[Dataset entries]
# # #

/-- States and operands that meet the hypotheses of RequestRefusedAtIngress, clause by clause. -/
theorem witness_RequestRefusedAtIngress :
    (∃ (s : State) (port : Nat) (p : Packet), hasPort .sw port ∧ s.b.serving .sw ∧ s.b.portUp .sw port ∧ Packet.whole p ∧ s.b.sw.lanes.get port [] = [] ∧ Packet.hcrcOk p ∧ Packet.linkLocal p = false ∧ Packet.malformed p = false ∧ Packet.plane p = s.b.swPlane ∧ Packet.hops p ≠ 5 ∧ s.b.lateAt .sw p = false ∧ Blk.isRequest p ∧ s.b.answerFull port = false ∧ (s.b.pidAborted (Packet.part p) ∨ s.b.carries port (Packet.part p) = false)) := by
  exact ⟨rtS, 3, swP 6, by (try dsimp only) <;> decide +kernel⟩

/-- States and operands that meet the hypotheses of Bar2Refused, clause by clause. -/
theorem witness_Bar2Refused :
    (∃ (s : State) (off : Nat) (bytes : List Byte) (ecc : Ecc), s.b.inRun .sw ∧ s.bar2Waits off bytes.length = false ∧ (s.b.flag .sw offBar2Sel 63 = false ∨ s.b.partMasked (s.b.fld .sw offBar2Sel 5 0) ∨ s.b.winReady (s.b.fld .sw offBar2Sel 5 0) = false ∨ off < 64 * s.b.winFirst (s.b.fld .sw offBar2Sel 5 0) ∨ 64 * (s.b.winLast (s.b.fld .sw offBar2Sel 5 0) + 1) < off + bytes.length)) := by
  exact ⟨b2S, 2097151, [1#8, 2#8], ecc0, by (try dsimp only) <;> decide +kernel⟩

/-- States and operands that meet the hypotheses of InitLines, clause by clause. -/
theorem witness_InitLines :
    (∃ (s : State) (i l : Nat) (x : Line), x.init ∧ s.b.ueFind l = none ∧ s.b.sw.badLines = []) ∧
    (∃ (s : State) (i l : Nat) (x : Line), x.init) := by
  refine ⟨?_, ?_⟩
  · exact ⟨b2S, 0, 5, Line.unlisted, by (try dsimp only) <;> decide +kernel⟩
  · exact ⟨b2S, 0, 5, Line.unlisted, by (try dsimp only) <;> decide +kernel⟩

/-- States and operands that meet the hypotheses of FailedLoadChangesNothing, clause by clause. -/
theorem witness_FailedLoadChangesNothing :
    (∃ (s : State) (j : LathJob) (raw : List Byte) (c sect record : Nat), s.b.inRun .sw ∧ s.b.sw.lath.job = some j ∧ j.image = none ∧ s.b.inSupplyHold = false ∧ (s.b.setLathState 2).checkImage (padTo (msgArg j.msg 8 4) raw) (msgArg j.msg 8 4) = some (c, sect, record)) := by
  exact ⟨ltJS none, ltJ none, [], 0x10, 0xFF, 0, by (try dsimp only) <;> decide +kernel⟩

/-- States and operands that meet the hypotheses of SpdmRefused, clause by clause. -/
theorem witness_SpdmRefused :
    (∃ (s : State) (i : Instr) (d : Dev), spdmPart i = some d ∧ s.b.clocked d ∧ (s.b.recovery d ∨ s.b.flag d offSecState 2)) ∧
    (∃ (s : State) (i : Instr) (d : Dev), spdmPart i = some d ∧ s.b.clocked d ∧ s.b.recovery d = false ∧ s.b.flag d offSecState 2 = false ∧ s.b.flag d offSecState 3 = false) ∧
    (∃ (s : State) (d : Dev), SpdmReady s.b d ∧ (s.b.spdm d).algs ∧ (s.b.core d).certOk ∧ 8 ≤ (s.b.spdm d).sessions.length) := by
  refine ⟨?_, ?_, ?_⟩
  · exact ⟨on (spS1 .sw true none) (fun b => b.setFlag .sw offSecState 2 true), .keyExchange .sw, .sw, by (try dsimp only) <;> decide +kernel⟩
  · exact ⟨on (spS1 .sw true none) (fun b => b.setFlag .sw offSecState 3 false), .keyExchange .sw, .sw, by (try dsimp only) <;> decide +kernel⟩
  · exact ⟨on (spS1 .sw true none) (fun b => b.modSpdm .sw (fun x => { x with sessions := [sess true none, sess true none, sess true none, sess true none, sess true none, sess true none, sess true none, sess true none] })), .sw, by (try dsimp only) <;> decide +kernel⟩

/-- States and operands that meet the hypotheses of NotBoundRefused, clause by clause. -/
theorem witness_NotBoundRefused :
    (∃ (s : State) (d : Dev) (h : GenardHead) (x : Session) (n : Nat), s.b.keyNo d (Blk.reqPart h.req) = some n ∧ (s.b.keyEnt d n).agent.isSome ∧ (s.b.keyEnt d n).agent ≠ x.agent ∧ (d = .sw → leAt (Blk.reqArgs h.req) 0 8 = 0) ∧ (d = .ep → leAt (Blk.reqArgs h.req) 0 8 < 2 ∧ leAt (Blk.reqArgs h.req) 16 64 = 0)) ∧
    (∃ (s : State) (d : Dev) (h : GenardHead) (x : Session) (n : Nat), s.b.keyNo d (Blk.reqPart h.req) = some n ∧ (s.b.keyEnt d n).agent.isSome ∧ (s.b.keyEnt d n).agent ≠ x.agent ∧ d = .sw ∧ s.b.slotOutside (leAt (Blk.reqArgs h.req) 0 2) n = false) ∧
    (∃ (s : State) (d : Dev) (h : GenardHead) (x : Session) (n : Nat), s.b.keyNo d (Blk.reqPart h.req) = some n ∧ (s.b.keyEnt d n).agent.isSome ∧ (s.b.keyEnt d n).agent ≠ x.agent ∧ d = .sw) ∧
    (∃ (s : State) (d : Dev) (h : GenardHead) (x : Session) (n : Nat), s.b.keyNo d (Blk.reqPart h.req) = some n ∧ (s.b.keyEnt d n).agent.isSome ∧ (s.b.keyEnt d n).agent ≠ x.agent ∧ d = .ep) ∧
    (∃ (s : State) (d : Dev) (h : GenardHead) (x : Session) (n : Nat), s.b.keyNo d (Blk.reqPart h.req) = some n ∧ (s.b.keyEnt d n).agent.isSome ∧ (s.b.keyEnt d n).agent ≠ x.agent) := by
  refine ⟨?_, ?_, ?_, ?_, ?_⟩
  · exact ⟨kyS { ke .new with agent := some 8 }, .ep, gh 1 (leBytes 8 1 ++ leBytes 8 3 ++ zeros 64), sess true (some agX), 5, by (try dsimp only) <;> decide +kernel⟩
  · exact ⟨kyS { ke .new with agent := some 8 }, .sw, gh 0x12 [3#8, 0#8], sess true (some agX), 0, by (try dsimp only) <;> decide +kernel⟩
  · exact ⟨kyS { ke .new with agent := some 8 }, .sw, gh 4, sess true (some agX), 0, by (try dsimp only) <;> decide +kernel⟩
  · exact ⟨kyS { ke .new with agent := some 8 }, .ep, gh 5, sess true (some agX), 5, by (try dsimp only) <;> decide +kernel⟩
  · exact ⟨kyS { ke .new with agent := some 8 }, .ep, gh 3, sess true (some agX), 5, by (try dsimp only) <;> decide +kernel⟩
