-- ==== Sys2Proof/Config.lean ====
section
/-! DEFINITION. What an implementation fixes (R6): the constants that the spec fixes or decides, the OPEN parameters of one
instance with their defaults, and the one free value of the model. -/

namespace Sys2Proof.Config

/-- ADDR_BITS, 32 or 64 (R6, R50). -/
inductive AddrBits where
  | b32 | b64
deriving DecidableEq, Repr

/-- The number of bits of an address, a stride and a count. -/
def AddrBits.toNat : AddrBits → Nat
  | .b32 => 32
  | .b64 => 64

/-- FALLBACK_UP: which better format the selector picks (R6, R123). -/
inductive FallbackUp where
  | nearest | best
deriving DecidableEq, Repr

/-- The OPEN parameters of R6. They are plain data of one instance that no step changes (log 2); N_DCTX is the length of the
context file. -/
structure Params where
  addrBits   : AddrBits
  bigEndian  : Bool
  seedAInit  : Word
  seedBInit  : Word
  prevInit   : Word
  fallbackUp : FallbackUp
deriving DecidableEq, Repr

/-- The defaults of R6. -/
def defaultParams : Params :=
  { addrBits := .b32, bigEndian := false, seedAInit := 22222, seedBInit := 5555555, prevInit := 0,
    fallbackUp := .nearest }

/-- N_DCTX of the instance that `State.reset` describes (R6: default 4). -/
def defaultContexts : Nat := 4

/-- LCG_A (R6, R100). -/
def lcgA : Word := 196314165

/-- LCG_C (R6, R100). -/
def lcgC : Word := 907633515

/-- DITHER_SHIFT = WORD_BITS - DITHER_BITS + 1 = 18 (R6, R101). -/
def ditherShift : Nat := 32 - 15 + 1

/-- The denominator of DITHER_SCALE = 1/32767 (R6, R107). -/
def ditherDenominator : Nat := 32767

/-- LANES (R6). -/
def lanes : Nat := 4

/-- ACCEL_RESET (R6): the reset value of CTRL.ACCEL. -/
def accelReset : Word := 0

/-- TOL24 (R6, R282). -/
def tol24 : Nat := 1

/-- TOL32D (R6, R282). -/
def tol32D : Nat := 3

/-- UNIMPL (R6, R134): the pairs whose dithering variant is not implemented. -/
def unimpl : List (Format × Format) :=
  [(.i32, .i24), (.i32, .u8), (.i24, .i8), (.i24, .u8), (.i16, .i8), (.i16, .u8)]

/-- What a byte of memory that nothing has written reads as. R340: "contents are the platform's"; DESIGN CHOICE, unsafe
(log 4). -/
def memFill : Byte := 0

/-- The free value behind `draw` (R11): the value of the n-th draw of a run. It has no body, so nothing can be proved of it
(log 10). -/
opaque draw : Nat → Word

end Sys2Proof.Config
end

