-- ==== Sys2Proof/Machine/Control.lean ====
section
/-! DEFINITION. SETCTRL (R280), the block's one register-access command. -/

namespace Sys2Proof.Machine

/-- CTRL with ACCEL replaced and its other bits kept (R23, R280). -/
def withAccel (ctrl : Word) (accel : Bool) : Word := (ctrl &&& 0xFFFFFFFE) ||| (if accel then 1 else 0)

/-- SETCTRL (R280). -/
def execSetctrl (accel : Bool) (s : State) : Host.Outcome State Fault Refusal :=
  .next (finish (s.setCtrl (withAccel s.ctrl accel)))

end Sys2Proof.Machine
end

# # #

▶ _What the task requires_
Among the records above, repeat exactly the line with "TOL32D (R6, R282). -/", the line with "def execSetctrl (accel", and every line in between, and only those.

▶ _Finished task_
/-- TOL32D (R6, R282). -/
def tol32D : Nat := 3

/-- UNIMPL (R6, R134): the pairs whose dithering variant is not implemented. -/
def unimpl : List (Format × Format) :=
  [(.i32, .i24), (.i32, .u8), (.i24, .i8), (.i24, .u8), (.i16, .i8), (.i16, .u8)]

/-- What a byte of memory that nothing has written reads as. R340: "contents are the platform's"; DESIGN CHOICE, unsafe
(log 4). -/
def memFill : Byte := 0

/-- The free value behind `draw` (R11): the value of the n-th draw of a run. It has no body, so nothing can be proved of it
(log 10). -/
opaque draw : Nat → Word

end Sys2Proof.Config
end

-- ==== Sys2Proof/Machine/Control.lean ====
section
/-! DEFINITION. SETCTRL (R280), the block's one register-access command. -/

namespace Sys2Proof.Machine

/-- CTRL with ACCEL replaced and its other bits kept (R23, R280). -/
def withAccel (ctrl : Word) (accel : Bool) : Word := (ctrl &&& 0xFFFFFFFE) ||| (if accel then 1 else 0)

/-- SETCTRL (R280). -/
def execSetctrl (accel : Bool) (s : State) : Host.Outcome State Fault Refusal :=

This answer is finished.